Even if they were - and we all know you're just trying to push some buttons again - if this is the real big one that'll break CIG, it'll mean all the other proclamations were true as well. You see, Derek is right and it's just a matter of time before you will have to admit to that fact too. You're just one of those people who can't believe the boy with the good eyes who's constantly spotting the dangerous animal hidden in the bushes. You only see it when it's out in the open field running towards you trying to get you.
With you citing Aesop you are trying to imply that Derek has been warning for the crash of CIG so often now, that people just won't believe him anymore. Too many false warnings will drown out the true one. The thing is, in this story it's basically the other way around. Almost nobody believed Derek the first time around. With every proclamation, the number of people actually accepting that Derek has a much better vision than most of us, grew. What now remains is the group of people who are almost looking right into the open mouth of the animal but still refuse to acknowlegde there's a beast out there. Those who believed Derek earlier are standing at a safe distance just waiting to see the spectacle when the animal starts biting and having a bloody feast.

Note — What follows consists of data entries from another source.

/-! ## Encoding -/

/-- The 32-bit word of a core instruction; 0 for a lane form, a tack instruction or an event. -/
def encode32 : Instr → BitVec 32

  | .add w p d a b => layR p (0#1 ++ bit w ++ 0#6) b a d 0
  | .sub w p d a b => layR p (0#1 ++ bit w ++ 1#6) b a d 0
  | .and w p d a b => layR p (0#1 ++ bit w ++ 2#6) b a d 0
  | .or w p d a b => layR p (0#1 ++ bit w ++ 3#6) b a d 0
  | .xor w p d a b => layR p (0#1 ++ bit w ++ 4#6) b a d 0
  | .shl w p d a b => layR p (0#1 ++ bit w ++ 5#6) b a d 0
  | .shr w p d a b => layR p (0#1 ++ bit w ++ 6#6) b a d 0
  | .sar w p d a b => layR p (0#1 ++ bit w ++ 7#6) b a d 0
  | .slt w p d a b => layR p (0#1 ++ bit w ++ 8#6) b a d 0
  | .sltu w p d a b => layR p (0#1 ++ bit w ++ 9#6) b a d 0
  | .mul p d a b => layR p (0#1 ++ 0#1 ++ 10#6) b a d 0
  | .mulh p d a b => layR p (0#1 ++ 0#1 ++ 11#6) b a d 0
  | .mulhu p d a b => layR p (0#1 ++ 0#1 ++ 12#6) b a d 0
  | .div p d a b => layR p (0#1 ++ 0#1 ++ 13#6) b a d 0
  | .divu p d a b => layR p (0#1 ++ 0#1 ++ 14#6) b a d 0
  | .rem p d a b => layR p (0#1 ++ 0#1 ++ 15#6) b a d 0
  | .remu p d a b => layR p (0#1 ++ 0#1 ++ 16#6) b a d 0
  | .min p d a b => layR p (0#1 ++ 0#1 ++ 17#6) b a d 0
  | .max p d a b => layR p (0#1 ++ 0#1 ++ 18#6) b a d 0
  | .minu p d a b => layR p (0#1 ++ 0#1 ++ 19#6) b a d 0
  | .maxu p d a b => layR p (0#1 ++ 0#1 ++ 20#6) b a d 0
  | .popc w p d a => layR p (0#1 ++ bit w ++ 21#6) 0 a d 0
  | .clz w p d a => layR p (0#1 ++ bit w ++ 22#6) 0 a d 0
  | .ctz w p d a => layR p (0#1 ++ bit w ++ 23#6) 0 a d 0
  | .brev p d a => layR p (0#1 ++ 0#1 ++ 24#6) 0 a d 0
  | .bfx p d a b => layR p (0#1 ++ 0#1 ++ 25#6) b a d 0
  | .bfi p d a b => layR p (0#1 ++ 0#1 ++ 26#6) b a d 0
  | .andn p d a b => layR p (0#1 ++ 0#1 ++ 27#6) b a d 0
  | .orn p d a b => layR p (0#1 ++ 0#1 ++ 28#6) b a d 0
  | .rol w p d a b => layR p (0#1 ++ bit w ++ 29#6) b a d 0
  | .ror w p d a b => layR p (0#1 ++ bit w ++ 30#6) b a d 0
  | .bswap p d a => layR p (0#1 ++ 0#1 ++ 31#6) 0 a d 0
  | .addi d a imm => layI imm a d 1
  | .andi d a imm => layI imm a d 2
  | .ori d a imm => layI imm a d 3
  | .xori d a imm => layI imm a d 4
  | .slti d a imm => layI imm a d 6
  | .jalr d a imm => layI imm a d 11
  | .shli w amt d a => layI (0#2 ++ 0#2 ++ bit w ++ amt ++ 0#5) a d 5
  | .shri w amt d a => layI (0#2 ++ 1#2 ++ bit w ++ amt ++ 0#5) a d 5
  | .sari w amt d a => layI (0#2 ++ 2#2 ++ bit w ++ amt ++ 0#5) a d 5
  | .rori w amt d a => layI (0#2 ++ 3#2 ++ bit w ++ amt ++ 0#5) a d 5
  | .lhi d imm => layU imm d 7
  | .addpc d imm => layU imm d 8
  | .jal d imm => layU imm d 10
  | .beq a b off => layB off 0 b a 9
  | .bne a b off => layB off 1 b a 9
  | .blt a b off => layB off 2 b a 9
  | .bge a b off => layB off 3 b a 9
  | .bltu a b off => layB off 4 b a 9
  | .bgeu a b off => layB off 5 b a 9
  | .bbs a b off => layB off 6 b a 9
  | .bbc a b off => layB off 7 b a 9
  | .bany a off => layB off 8 0 (0#2 ++ a) 9
  | .ball a off => layB off 9 0 (0#2 ++ a) 9
  | .bnone a off => layB off 10 0 (0#2 ++ a) 9
  | .loopi len count => layL 0 len count 12
  | .loops len dim d a => layL 1 len ((0#3 ++ dim) ++ a ++ d) 12
  | .ld p off ord zx w d base => layR p off (ord.code ++ bit zx ++ w.code) base d 13
  | .st p off ord w a base => layR p off (ord.code ++ 0#1 ++ w.code) base a 14
  | .amoswap p posted ord w d a base => layR p (bit posted ++ ord.code ++ bit w ++ 0#4) a base d 15
  | .amoadd p posted ord w d a base => layR p (bit posted ++ ord.code ++ bit w ++ 1#4) a base d 15
  | .amoand p posted ord w d a base => layR p (bit posted ++ ord.code ++ bit w ++ 2#4) a base d 15
  | .amoor p posted ord w d a base => layR p (bit posted ++ ord.code ++ bit w ++ 3#4) a base d 15
  | .amoxor p posted ord w d a base => layR p (bit posted ++ ord.code ++ bit w ++ 4#4) a base d 15
  | .amomin p posted ord w d a base => layR p (bit posted ++ ord.code ++ bit w ++ 5#4) a base d 15
  | .amomax p posted ord w d a base => layR p (bit posted ++ ord.code ++ bit w ++ 6#4) a base d 15
  | .amominu p posted ord w d a base => layR p (bit posted ++ ord.code ++ bit w ++ 7#4) a base d 15
  | .amomaxu p posted ord w d a base => layR p (bit posted ++ ord.code ++ bit w ++ 8#4) a base d 15
  | .amocas p ord w d a base => layR p (0#1 ++ ord.code ++ bit w ++ 9#4) a base d 15
  | .amofadd p posted ord d a base => layR p (bit posted ++ ord.code ++ 1#1 ++ 10#4) a base d 15
  | .fence p a => layR p 0 0 a 0 16
  | .fenceLb p => layR p 1 0 0 0 16
  | .watch p cmp a b => layR p 2 b a cmp.code 16
  | .barArr p a => layR p 3 0 a 0 16
  | .barWait p a b => layR p 4 b a 0 16
  | .mput p a mbox => layR p 5 (0#2 ++ mbox) a 0 16
  | .mget p d mbox => layR p 6 (0#2 ++ mbox) 0 d 16
  | .wait p cls => layR p 7 cls.code 0 0 16
  | .twaitSrc p a => layR p 8 0 a 0 16
  | .twaitVis p a => layR p 9 0 a 0 16
  | .vadd p ty d a b => layR p (0#5 ++ ty.code) b a d 17
  | .vsub p ty d a b => layR p (1#5 ++ ty.code) b a d 17
  | .vmul p ty d a b => layR p (2#5 ++ ty.code) b a d 17
  | .vcmul p d a b => layR p (3#5 ++ 3#3) b a d 17
  | .vmax p ty d a b => layR p (4#5 ++ ty.code) b a d 17
  | .vmin p ty d a b => layR p (5#5 ++ ty.code) b a d 17
  | .vmaxUnsigned p ty d a b => layR p (6#5 ++ ty.code) b a d 17
  | .vminUnsigned p ty d a b => layR p (7#5 ++ ty.code) b a d 17
  | .vneg p ty d a => layR p (8#5 ++ ty.code) 0 a d 17
  | .vabs p ty d a => layR p (9#5 ++ ty.code) 0 a d 17
  | .vshl p ty d a b => layR p (10#5 ++ ty.code) b a d 17
  | .vshr p ty d a b => layR p (11#5 ++ ty.code) b a d 17
  | .vsar p ty d a b => layR p (12#5 ++ ty.code) b a d 17
  | .vand p d a b => layR p (13#5 ++ 0#3) b a d 17
  | .vor p d a b => layR p (14#5 ++ 0#3) b a d 17
  | .vxor p d a b => layR p (15#5 ++ 0#3) b a d 17
  | .vmov p d a => layR p (16#5 ++ 0#3) 0 a d 17
  | .vdiv p ty d a b => layR p (17#5 ++ ty.code) b a d 17
  | .vsqrt p ty d a => layR p (18#5 ++ ty.code) 0 a d 17
  | .vconj p d a => layR p (19#5 ++ 3#3) 0 a d 17
  | .vadds p ty d a b => layR p (20#5 ++ ty.code) b a d 17
  | .vsubs p ty d a b => layR p (21#5 ++ ty.code) b a d 17
  | .vfma p rm ty d a b => layR p (rm.code ++ 0#2 ++ ty.code) b a d 18
  | .vfms p rm ty d a b => layR p (rm.code ++ 1#2 ++ ty.code) b a d 18
  | .vfnma p rm ty d a b => layR p (rm.code ++ 2#2 ++ ty.code) b a d 18
  | .vfnms p rm ty d a b => layR p (rm.code ++ 3#2 ++ ty.code) b a d 18
  | .vld p w ord d base x => layR p (0#2 ++ 0#1 ++ w.code ++ ord.code ++ 0#1) x base d 19
  | .vlds p w ord d base x => layR p (1#2 ++ 0#1 ++ w.code ++ ord.code ++ 0#1) x base d 19
  | .vldx p w ord d base x => layR p (2#2 ++ 0#1 ++ w.code ++ ord.code ++ 0#1) x base d 19
  | .vst p w ord a base x => layR p (0#2 ++ 1#1 ++ w.code ++ ord.code ++ 0#1) x base a 19
  | .vsts p w ord a base x => layR p (1#2 ++ 1#1 ++ w.code ++ ord.code ++ 0#1) x base a 19
  | .vstx p w ord a base x => layR p (2#2 ++ 1#1 ++ w.code ++ ord.code ++ 0#1) x base a 19
  | .vcmpeq p ty d a b => layR p (0#2 ++ 0#3 ++ ty.code) b a (0#2 ++ d) 20
  | .vcmpne p ty d a b => layR p (0#2 ++ 1#3 ++ ty.code) b a (0#2 ++ d) 20
  | .vcmplt p ty d a b => layR p (0#2 ++ 2#3 ++ ty.code) b a (0#2 ++ d) 20
  | .vcmple p ty d a b => layR p (0#2 ++ 3#3 ++ ty.code) b a (0#2 ++ d) 20
  | .vcmpltUnsigned p ty d a b => layR p (0#2 ++ 4#3 ++ ty.code) b a (0#2 ++ d) 20
  | .vcmpleUnsigned p ty d a b => layR p (0#2 ++ 5#3 ++ ty.code) b a (0#2 ++ d) 20
  | .vcmpun p ty d a b => layR p (0#2 ++ 6#3 ++ ty.code) b a (0#2 ++ d) 20
  | .vcvt p dt st rm d a => layR p (1#2 ++ dt.code ++ st.code) (0#2 ++ rm.code) a d 20
  | .vbcast p w d a => layR p (32#6 ++ w.code) 0 a d 20
  | .vext p w d a b => layR p (33#6 ++ w.code) b a d 20
  | .vins p w d a b => layR p (34#6 ++ w.code) b a d 20
  | .vperm p d a b => layR p 140 b a d 20
  | .vsel p d a b => layR p 141 b a d 20
  | .vslideup p d a b => layR p 142 b a d 20
  | .vslidedn p d a b => layR p 143 b a d 20
  | .pand d a b => layR 0 144 (0#2 ++ b) (0#2 ++ a) (0#2 ++ d) 20
  | .por d a b => layR 0 145 (0#2 ++ b) (0#2 ++ a) (0#2 ++ d) 20
  | .pxor d a b => layR 0 146 (0#2 ++ b) (0#2 ++ a) (0#2 ++ d) 20
  | .pnot d a => layR 0 147 0 (0#2 ++ a) (0#2 ++ d) 20
  | .pmov d a => layR 0 148 0 a (0#2 ++ d) 20
  | .pget d a => layR 0 149 0 (0#2 ++ a) d 20
  | .pcnt d a => layR 0 150 0 (0#2 ++ a) d 20
  | .pfirst d a => layR 0 151 0 (0#2 ++ a) d 20
  | .vredadd p ty d a => layR p (3#2 ++ 0#3 ++ ty.code) 0 a d 20
  | .vredmax p ty d a => layR p (3#2 ++ 1#3 ++ ty.code) 0 a d 20
  | .vredmin p ty d a => layR p (3#2 ++ 2#3 ++ ty.code) 0 a d 20
  | .vpack p fmt rm d a => layR p (3#2 ++ 3#3 ++ fmt.code) (0#2 ++ rm.code) a d 20
  | .vunpk p fmt d a b => layR p (3#2 ++ 4#3 ++ fmt.code) b a d 20
  | .sendm p a b => layR p 0 b a 0 21
  | .recvm p d a => layR p 1 0 a d 21
  | .rcall p d a b => layR p 2 b a d 21
  | .rret p d a b => layR p 3 b a d 21
  | .rgrab p d a => layR p 4 0 a d 21
  | .gjoin slot a b => layR (0#1 ++ slot) 0 b a 0 22
  | .gleave slot => layR (0#1 ++ slot) 1 0 0 0 22
  | .ginfo slot d => layR (0#1 ++ slot) 2 0 0 d 22
  | .gabsent slot => layR (0#1 ++ slot) 3 0 0 0 22
  | .cbrAll off hint bt p slot => layC off 0 (bit hint) 0 bt p slot 22
  | .cbrAny off hint bt p slot => layC off 0 (bit hint) 1 bt p slot 22
  | .cpy p ctl base scope => layR p 0 scope base ctl 23
  | .cpyBar p ctl base scope => layR p 1 scope base ctl 23
  | .mma p fmt pb a b => layR p (0#4 ++ 0#1 ++ fmt.code) b a (0#1 ++ pb) 24
  | .msacc p z pb b => layR p (1#4 ++ 0#4) b (0#1 ++ pb) (0#2 ++ z) 24
  | .msaccV p z pb b => layR p (2#4 ++ 0#4) b (0#1 ++ pb) (0#2 ++ z) 24
  | .mzero p z => layR p (3#4 ++ 0#4) 0 0 (0#2 ++ z) 24
  | .mldz p z a => layR p (4#4 ++ 0#4) 0 a (0#2 ++ z) 24
  | .mstz p bf rm z a => layR p (5#4 ++ rm.code ++ bit bf) 0 a (0#2 ++ z) 24
  | .mcommit p => layR p (6#4 ++ 0#4) 0 0 0 24
  | .mwait p n => layR p (7#4 ++ 0#4) n 0 0 24
  | .mresume p a => layR p (8#4 ++ 0#4) 0 a 0 24
  | .mvs p fmt pb a b => layR p (9#4 ++ 0#1 ++ fmt.code) b a (0#1 ++ pb) 24
  | .ycfg a => layY 0 0 0 0 a 0 25
  | .yswap r l => layY 1 (0#1 ++ r.extractLsb' 5 1) (r.extractLsb' 0 5) (0#4 ++ l.extractLsb' 5 1) (l.extractLsb' 0 5) 0 25
  | .ywant two b0 b1 => layY 2 (bit two ++ b0.extractLsb' 5 1) (b0.extractLsb' 0 5) (0#4 ++ b1.extractLsb' 5 1) (b1.extractLsb' 0 5) 0 25
  | .ysync => layY 3 0 0 0 0 0 25
  | .ygen d => layY 4 0 0 0 0 d 25
  | .axa ty d a b => layY 5 ty.code 0 b a d 25
  | .axd ty a b => layY 6 ty.code 0 b a 0 25
  | .axs ty axpy a b => layY 7 ty.code (0#4 ++ bit axpy) b a 0 25
  | .axn ty d => layY 8 ty.code 0 0 0 d 25
  | .put p d a => layR p 0 0 a d 26
  | .puts p d a b => layR p 1 b a d 26
  | .get p d a => layR p 2 0 a d 26
  | .radd p d a b => layR p 3 b a d 26
  | .coll p d a b => layR p 4 b a d 26
  | .exit p => layR p 0 0 0 0 27
  | .trap p => layR p 1 0 0 0 27
  | .tret p => layR p 2 0 0 0 27
  | .srd p d num => layR p 3 (num.extractLsb' 5 5) (num.extractLsb' 0 5) d 27
  | .swr p a num => layR p 4 (num.extractLsb' 5 5) (num.extractLsb' 0 5) a 27
  | .ctxs p a => layR p 5 0 a 0 27
  | .ctxr p halt a => layR p 6 0 a (0#4 ++ bit halt) 27
  | .tinv p a b => layR p 7 b a 0 27
  | _ => 0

What's even funnier, is this: the
definition of boy cried wolf is:
The Boy Who Cried Wolf is one of Aesop's Fables, numbered 210 in the Perry Index.[1] From it is derived the English idiom "to cry wolf", defined as "to give a false alarm" in Brewer's Dictionary of Phrase and Fable[2] and glossed by the Oxford English Dictionary as meaning to make false claims, with the result that subsequent true claims are disbelieved.[3] So, by quoting Aesop, you are actually stating that there is a true warning that will get lost. Which doesn't change the fact that that warning was true. So basically, you are admitting that Derek is right.
Oh, did you know, wolfs aren't a danger to men. Men are a danger to wolfs... that's another thing wrong with Aesop.